> _TRY IT_:
For the listing below, return the line containing "def takeNumber (s", the line containing "def arrivingAddress (words", and all lines in between, exactly as written and nothing else.

> _DATASET ENTRIES_:
-- ==== Sys2Proof/Machine/Arrival.lean ====
section
/-! DEFINITION. The meanings of the upstream arrivals: the checks of R22 in their order, their records (R23), identifiers,
arrival numbers and credits (R25, R26, R28), and the take of a management request by an idle unit (R161). -/

namespace Sys2Proof.Machine

/-- R28: the agents spend one credit of a class on a request they send (log 10). -/
def spendCredit (c : CreditClass) (s : State) : State :=
  let k := s.agentCredits
  match c with
  | .posted => { s with agentCredits := { k with posted := k.posted - 1 } }
  | .nonPosted => { s with agentCredits := { k with nonPosted := k.nonPosted - 1 } }
  | .management => { s with agentCredits := { k with management := k.management - 1 } }

/-- R26: the arrival counter advances once its value has been given to a request. -/
def takeNumber (s : State) : State := { s with arrivalCounter := s.arrivalCounter + 1 }

/-- A packet framed with fewer than two address words takes a free value for the bits that did not arrive (log 7). -/
def takeFreeAddress (words : List Word) (s : State) : State :=
  if words.length < 2 then { s with freeReads := s.freeReads + 1 } else s

/-- The address of an arriving packet (12.1). -/
def arrivingAddress (words : List Word) (s : State) : Addr := addressOfWords words (Config.freeAddress s.freeReads)

/-- R22 row 4: the request would cross a 256-byte block boundary. A packet framed without its first address word is left to row 5
(R185; DEDUCED, log 7). -/
def crossesBlock (words : List Word) (length : Nat) : Bool :=
  match words with
  | [] => false
  | low :: _ => decide (256 < low.toNat % 256 + length)

/-- Rows 3 to 5 of R22 for a kind that carries an address: the first check that fails. `carried` is the number of data bytes its
length calls for. -/
def accessFault (length : Nat) (words : List Word) (data : List Byte) (carried : Nat) : Option MalformedCause :=
  if length = 0 ∨ 256 < length then some .length
  else if crossesBlock words length then some .blockBoundary
  else if words.length < 2 ∨ data.length ≠ carried then some .dataCount
  else none

/-- R22, R23: a packet that fails one of checks 1 to 5 is dropped with a Malformed record. -/
def dropMalformed (cause : MalformedCause) (a : Option Agent) (t : Option Tag) (addr : Option Addr) (s : State) : State :=
  storeRecord (.malformed cause a t addr) s

/-! ## Posted writes -/

/-- A posted write that passed the checks joins the posted intake; in an empty intake it is looked up at its arrival (R29). -/
def joinPosted (a : Agent) (addr : Addr) (length : Nat) (data : List Byte) (s : State) : State :=
  let e : PostedEntry := { agent := a, address := addr, length, data, arrival := s.arrivalCounter }
  let s1 := takeNumber { s with postedIntake := s.postedIntake ++ [e] }
  if s.postedIntake.isEmpty then exitHeadsAndTest s1 else s1

/-- Checks 2 to 7 of R22 for a posted write. -/
def arrivePosted (agent : BitVec 4) (length : Nat) (words : List Word) (data : List Byte) (s : State) : State :=
  let addr := arrivingAddress words s
  match agentOfField agent with
  | none => dropMalformed .fieldRange none none (some addr) s
  | some a =>
    match accessFault length words data length with
    | some cause => dropMalformed cause (some a) none (some addr) s
    | none =>
      if Config.postedIntakeSize ≤ s.postedIntake.length then storeRecord (.overrun a .posted) s
      else joinPosted a addr length data s

/-- POSTED_WRITE (R22, R29). -/
def execPostedWrite (agent : BitVec 4) (length : BitVec 9) (words : List Word) (data : List Byte) (s : State) :
    Host.Outcome State Fault Refusal :=
  event (fun s => takeFreeAddress words (arrivePosted agent length.toNat words data (spendCredit .posted s))) s

/-! ## Non-posted requests -/

/-- R25, R26, R27: a non-posted request joins its intake with an arrival number, and its identifier enters the set. -/
def joinNonPosted (a : Agent) (t : Tag) (body : NonPostedBody) (s : State) : State :=
  takeNumber (takeIdentifier a t
    { s with
      nonPostedIntake := s.nonPostedIntake ++ [{ agent := a, tag := t, body, arrival := s.arrivalCounter }] })

/-- Checks 6 and 7 of R22 for a non-posted request. -/
def admitNonPosted (a : Agent) (t : Tag) (kind : UpKind) (body : NonPostedBody) (s : State) : State :=
  if outstanding a t s then storeRecord (.duplicateTag a t kind) s
  else if Config.nonPostedIntakeSize ≤ s.nonPostedIntake.length then storeRecord (.overrun a .nonPosted) s
  else joinNonPosted a t body s

/-- The data bytes a kind's length calls for (R22 row 5). -/
def carriedBytes (k : SlotKind) (length : Nat) : Nat := if isWrite k then length else 0

/-- Checks 2 to 7 of R22 for a non-posted request with an address. -/
def arriveAccess (k : SlotKind) (agent : BitVec 4) (tag : BitVec 6) (length : Nat) (words : List Word) (data : List Byte)
    (s : State) : State :=
  let addr := arrivingAddress words s
  match agentOfField agent, tagOfField tag with
  | some a, some t =>
    match accessFault length words data (carriedBytes k length) with
    | some cause => dropMalformed cause (some a) (some t) (some addr) s
    | none => admitNonPosted a t (upKindOf k) (.access k addr length data) s
  | a, t => dropMalformed .fieldRange a t (some addr) s

/-- The arrival event of a non-posted request with an address. -/
def accessArrives (k : SlotKind) (agent : BitVec 4) (tag : BitVec 6) (length : BitVec 9) (words : List Word)
    (data : List Byte) (s : State) : State :=
  takeFreeAddress words (arriveAccess k agent tag length.toNat words data (spendCredit .nonPosted s))

/-- READ (R22). -/
def execRead (agent : BitVec 4) (tag : BitVec 6) (length : BitVec 9) (words : List Word) (data : List Byte) (s : State) :
    Host.Outcome State Fault Refusal :=
  event (accessArrives .read agent tag length words data) s

/-- NON_POSTED_WRITE (R22). -/
def execNonPostedWrite (agent : BitVec 4) (tag : BitVec 6) (length : BitVec 9) (words : List Word) (data : List Byte)
    (s : State) : Host.Outcome State Fault Refusal :=
  event (accessArrives .nonPostedWrite agent tag length words data) s

/-- EXCLUSIVE_READ (R22). -/
def execExclusiveRead (agent : BitVec 4) (tag : BitVec 6) (length : BitVec 9) (words : List Word) (data : List Byte)
    (s : State) : Host.Outcome State Fault Refusal :=
  event (accessArrives .exclusiveRead agent tag length words data) s

/-- EXCLUSIVE_WRITE (R22). -/
def execExclusiveWrite (agent : BitVec 4) (tag : BitVec 6) (length : BitVec 9) (words : List Word) (data : List Byte)
    (s : State) : Host.Outcome State Fault Refusal :=
  event (accessArrives .exclusiveWrite agent tag length words data) s

/-- R185: a release or a Service Done framed with more than its word 0 fails check 5. -/
def framedAlone (words : List Word) (data : List Byte) : Bool := words.isEmpty && data.isEmpty

/-- Checks 2, 5, 6 and 7 of R22 for an exclusive release. -/
def arriveRelease (agent : BitVec 4) (tag : BitVec 6) (words : List Word) (data : List Byte) (s : State) : State :=
  match agentOfField agent, tagOfField tag with
  | some a, some t =>
    if framedAlone words data then admitNonPosted a t .exclusiveRelease .release s
    else dropMalformed .dataCount (some a) (some t) none s
  | a, t => dropMalformed .fieldRange a t none s

/-- EXCLUSIVE_RELEASE (R22). -/
def execExclusiveRelease (agent : BitVec 4) (tag : BitVec 6) (words : List Word) (data : List Byte) (s : State) :
    Host.Outcome State Fault Refusal :=
  event (fun s => arriveRelease agent tag words data (spendCredit .nonPosted s)) s

/-! ## Management requests -/

/-- R161: the idle unit takes the head of the management intake, with its credit return. -/
def takeManagementHead (s : State) : State :=
  match s.current, s.managementIntake with
  | none, e :: rest => appendEgress (.creditReturn .management) { s with managementIntake := rest, current := some e }
  | none, [] => s
  | some _, _ => s

/-- R25, R26, R161: a management request joins its intake; in an empty intake it is taken at its arrival if the unit is Idle. -/
def joinManagement (e : ManagementEntry) (s : State) : State :=
  let s1 := takeNumber (takeIdentifier e.agent e.tag { s with managementIntake := s.managementIntake ++ [e] })
  if s.managementIntake.isEmpty then takeManagementHead s1 else s1

/-- Checks 6 and 7 of R22 for a management request. -/
def admitManagement (e : ManagementEntry) (s : State) : State :=
  if outstanding e.agent e.tag s then storeRecord (.duplicateTag e.agent e.tag .managementRequest) s
  else if Config.managementIntakeSize ≤ s.managementIntake.length then storeRecord (.overrun e.agent .management) s
  else joinManagement e s

/-- Checks 2, 5, 6 and 7 of R22 for a management request. -/
def arriveManagement (agent : BitVec 4) (tag : BitVec 6) (operation : BitVec 4) (index : BitVec 7) (words : List Word)
    (data : List Byte) (s : State) : State :=
  match agentOfField agent, tagOfField tag, indexOfField index with
  | some a, some t, some ix =>
    if 4 < words.length then dropMalformed .fieldRange (some a) (some t) none s
    else if data ≠ [] then dropMalformed .dataCount (some a) (some t) none s
    else admitManagement { agent := a, tag := t, operation, index := ix, words, arrival := s.arrivalCounter } s
  | a, t, _ => dropMalformed .fieldRange a t none s

/-- MANAGEMENT_REQUEST (R22, R161). -/
def execManagementRequest (agent : BitVec 4) (tag : BitVec 6) (operation : BitVec 4) (index : BitVec 7) (words : List Word)
    (data : List Byte) (s : State) : Host.Outcome State Fault Refusal :=
  event (fun s => arriveManagement agent tag operation index words data (spendCredit .management s)) s

/-- MANAGEMENT_TAKE (R161): a busy unit, or an empty intake, changes nothing (log 2). -/
def execManagementTake (s : State) : Host.Outcome State Fault Refusal := .next (takeManagementHead s)

/-! ## Service Done and unknown packets -/

/-- Checks 2 and 5 of R22 for a Service Done, which the steering unit then takes (R24). -/
def arriveServiceDone (agent : BitVec 4) (vector : BitVec 7) (words : List Word) (data : List Byte) (s : State) : State :=
  match agentOfField agent, vectorOfField vector with
  | some a, some v =>
    if framedAlone words data then takeServiceDone a v s else dropMalformed .dataCount (some a) none none s
  | a, _ => dropMalformed .fieldRange a none none s

/-- SERVICE_DONE (R24, R149). -/
def execServiceDone (agent : BitVec 4) (vector : BitVec 7) (words : List Word) (data : List Byte) (s : State) :
    Host.Outcome State Fault Refusal :=
  event (arriveServiceDone agent vector words data) s

/-- UNKNOWN_KIND_PACKET (R22 row 1, R23): dropped with a Malformed record that carries the agent if its value is within range; a
kind that the part does not take carries no tag and no address it could read (DEDUCED, log 9). -/
def execUnknownKindPacket (_kind agent : BitVec 4) (s : State) : Host.Outcome State Fault Refusal :=
  event (dropMalformed .unknownKind (agentOfField agent) none none) s

end Sys2Proof.Machine
end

> _COMPLETED EXERCISE_:
def takeNumber (s : State) : State := { s with arrivalCounter := s.arrivalCounter + 1 }

/-- A packet framed with fewer than two address words takes a free value for the bits that did not arrive (log 7). -/
def takeFreeAddress (words : List Word) (s : State) : State :=
  if words.length < 2 then { s with freeReads := s.freeReads + 1 } else s

/-- The address of an arriving packet (12.1). -/
def arrivingAddress (words : List Word) (s : State) : Addr := addressOfWords words (Config.freeAddress s.freeReads)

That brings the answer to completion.